In 1998, the FBI charged Schillinger with unlawful Internet gambling and issued a felony warrant for his arrest. Until last month, he had been wanted by the FBI for 15 years.
But Schillinger’s recent death appears to have ended the saga, although several circumstances leave open the possibility of foul play.
The 60-year-old was found with a single gunshot wound to the head in a condominium he owned in the Antiguan capital of St. John’s on April 20, according to Antigua police. Neighbors who had come by Schillinger’s home told police they saw a door open, went inside, discovered the body and contacted authorities.
Back in 1998, Schillinger declined to return to the U.S. to turn himself in, electing instead to remain a fugitive in Antigua and continue helping run the online betting service.
About a month ago, however, World Sports Exchange suddenly and unexpectedly went out of business, stiffing hundreds of customers worldwide out of thousands of dollars that they had in their online wagering accounts. Company employees also were not given their final paychecks.
Two weeks later, Schillinger was found dead under violent circumstances.
Antiguan media outlets have reported that a .38-caliber handgun was found near the body and that the death was likely a suicide, but Antigua police said the incident is still under investigation and that foul play has not been ruled out.
“The investigation is continuing,” Antigua Police Senior Sgt. William Holder told The San Francisco Examiner. “No determination has been made yet about what happened, other than the cause of death was a single gunshot to the head.
“It has not been determined whether it was a suicide or a murder or something else. We are still interviewing people who knew him and looking into all aspects of his life.”
Holder confirmed that a handgun and a suicide note were found at Schillinger’s condo, but stressed that the killing still has to be investigated because of the possibility that it was a murder staged to appear as suicide.

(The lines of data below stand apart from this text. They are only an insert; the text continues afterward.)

/-- The codewords of a table. -/
def codesOf (ls : List Nat) : List (Nat × Nat × Nat) :=
  match codeOrder ls with
  | [] => []
  | (y, l) :: t => codewords ((y, l) :: t) 0 l

/-- The lengths form a complete code, or the code of one symbol of length 1 (R258). -/
def lengthsOk (ls : List Nat) : Bool :=
  let o := codeOrder ls
  decide (o.foldl (fun n p => n + 2 ^ (15 - p.2)) 0 = 2 ^ 15) || (decide (o.length = 1) && o.all (fun p => decide (p.2 = 1)))

/-- The bits of bytes, each byte from bit 0 upward (R259). -/
def bitsOf (bs : List Byte) : List Bool := bs.flatMap (fun b => (List.range 8).map (fun i => b.getLsbD i))

/-- Decode `n` symbols from bits: the codeword so far and its length. None when the bits run out. -/
def decodeBits (cw : List (Nat × Nat × Nat)) : List Bool → Nat → Nat → Nat → Option (List Byte)
  | _, _, _, 0 => some []
  | [], _, _, _ + 1 => none
  | b :: t, w, l, n + 1 =>
    let w1 := 2 * w + b2n b
    match cw.find? (fun p => p.2.1 == l + 1 && p.2.2 == w1) with
    | some p => (decodeBits cw t 0 0 n).map (fun r => BitVec.ofNat 8 p.1 :: r)
    | none => decodeBits cw t w1 (l + 1) (n + 1)

/-- The decoded bytes of a block, or none when it is unusable (R256, R266). -/
def State.decodeBlock (s : State) (d : MatDesc) (listed : List (Nat × Nat)) (f : Fetched) : Option (List Byte) :=
  let db := blockBytes d.bCode
  match f.ent with
  | none => none
  | some e =>
    if e.mode = 2 then some (List.replicate db 0)
    else if e.mode = 1 then (if 64 * e.len = db then f.data else none)
    else if e.mode = 0 then
      if e.len = 0 ∨ 128 < e.len ∨ !listed.contains (e.slot, e.ver) ∨ f.guarded then none
      else
        match s.table e.slot, f.data with
        | some t, some bs => decodeBits (codesOf t.lengths) (bitsOf bs) 0 0 db
        | _, _ => none
    else none

/-- The time of a lane on one block (R268); a refused MODE has none. -/
def laneTime (d : MatDesc) (f : Fetched) : Nat :=
  let db := blockBytes d.bCode
  match f.ent with
  | some e => if e.mode = 0 then max (2 * e.len) (db / 64) else if e.mode = 1 then db / 32 else if e.mode = 2 then db / 64 else 0
  | none => 0

/-- The factor f of R167. -/
def MatTask.f (x : MatTask) : Nat := if x.bf16 then 2 else 1

def MatTask.lanes (x : MatTask) : Nat := (sliceList x.slices).length

/-- The passes of a task (R224). -/
def MatTask.passes (x : MatTask) : Nat := if x.lanes = 0 then 0 else ceilDiv x.d.blocks x.lanes

/-- The column blocks of a pass (R224, R267). -/
def MatTask.passCols (x : MatTask) (p : Nat) : List Nat :=
  let cb := ceilDiv x.d.n 64
  ((List.range x.lanes).filterMap (fun i =>
    let b := p * x.lanes + i
    if b < x.d.blocks then some (b % cb) else none)).eraseDups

“It’s a homicide and all homicides are investigated,” Holder said.
“Nothing has been ruled out.”
One of the things police are looking into is whether Schillinger owned the gun, and if so, how he came to acquire it, Holder said. Antigua residents are permitted to own handguns, but only if they pass a criminal background check and obtain a proper license, Holder said.
Because of the FBI charges pending against Schillinger, he would not have been able to legally acquire a license to own a gun in Antigua, Holder said.
“We are in the process of tracing the gun’s serial number to determine where it came from, how he may have obtained it and from who,” Holder said.
The entire homicide investigation should be completed in about a week, Holder said, adding that U.S. officials, through regular diplomatic channels, have been notified about the case.
Meanwhile, an expert on Internet gambling who has covered Schillinger’s career for an online gambling news site told The San Francisco Examiner that Schillinger likely became suicidal after World Sports Exchange shut down.
“A lot of people are out a lot of money because of World Sports Exchange going belly up,” said Chris Costigan, owner, publisher and editor of Gambling911.com, a U.S.-based website. “So a lot of people would have motive to kill Schillinger, though I don’t believe that’s what happened. But that’s why the cops have to examine every angle.”
“I think he was distraught about his company going bust and that’s why he took his own life,” Costigan added. “With the company gone, he felt he had nothing left to live for.”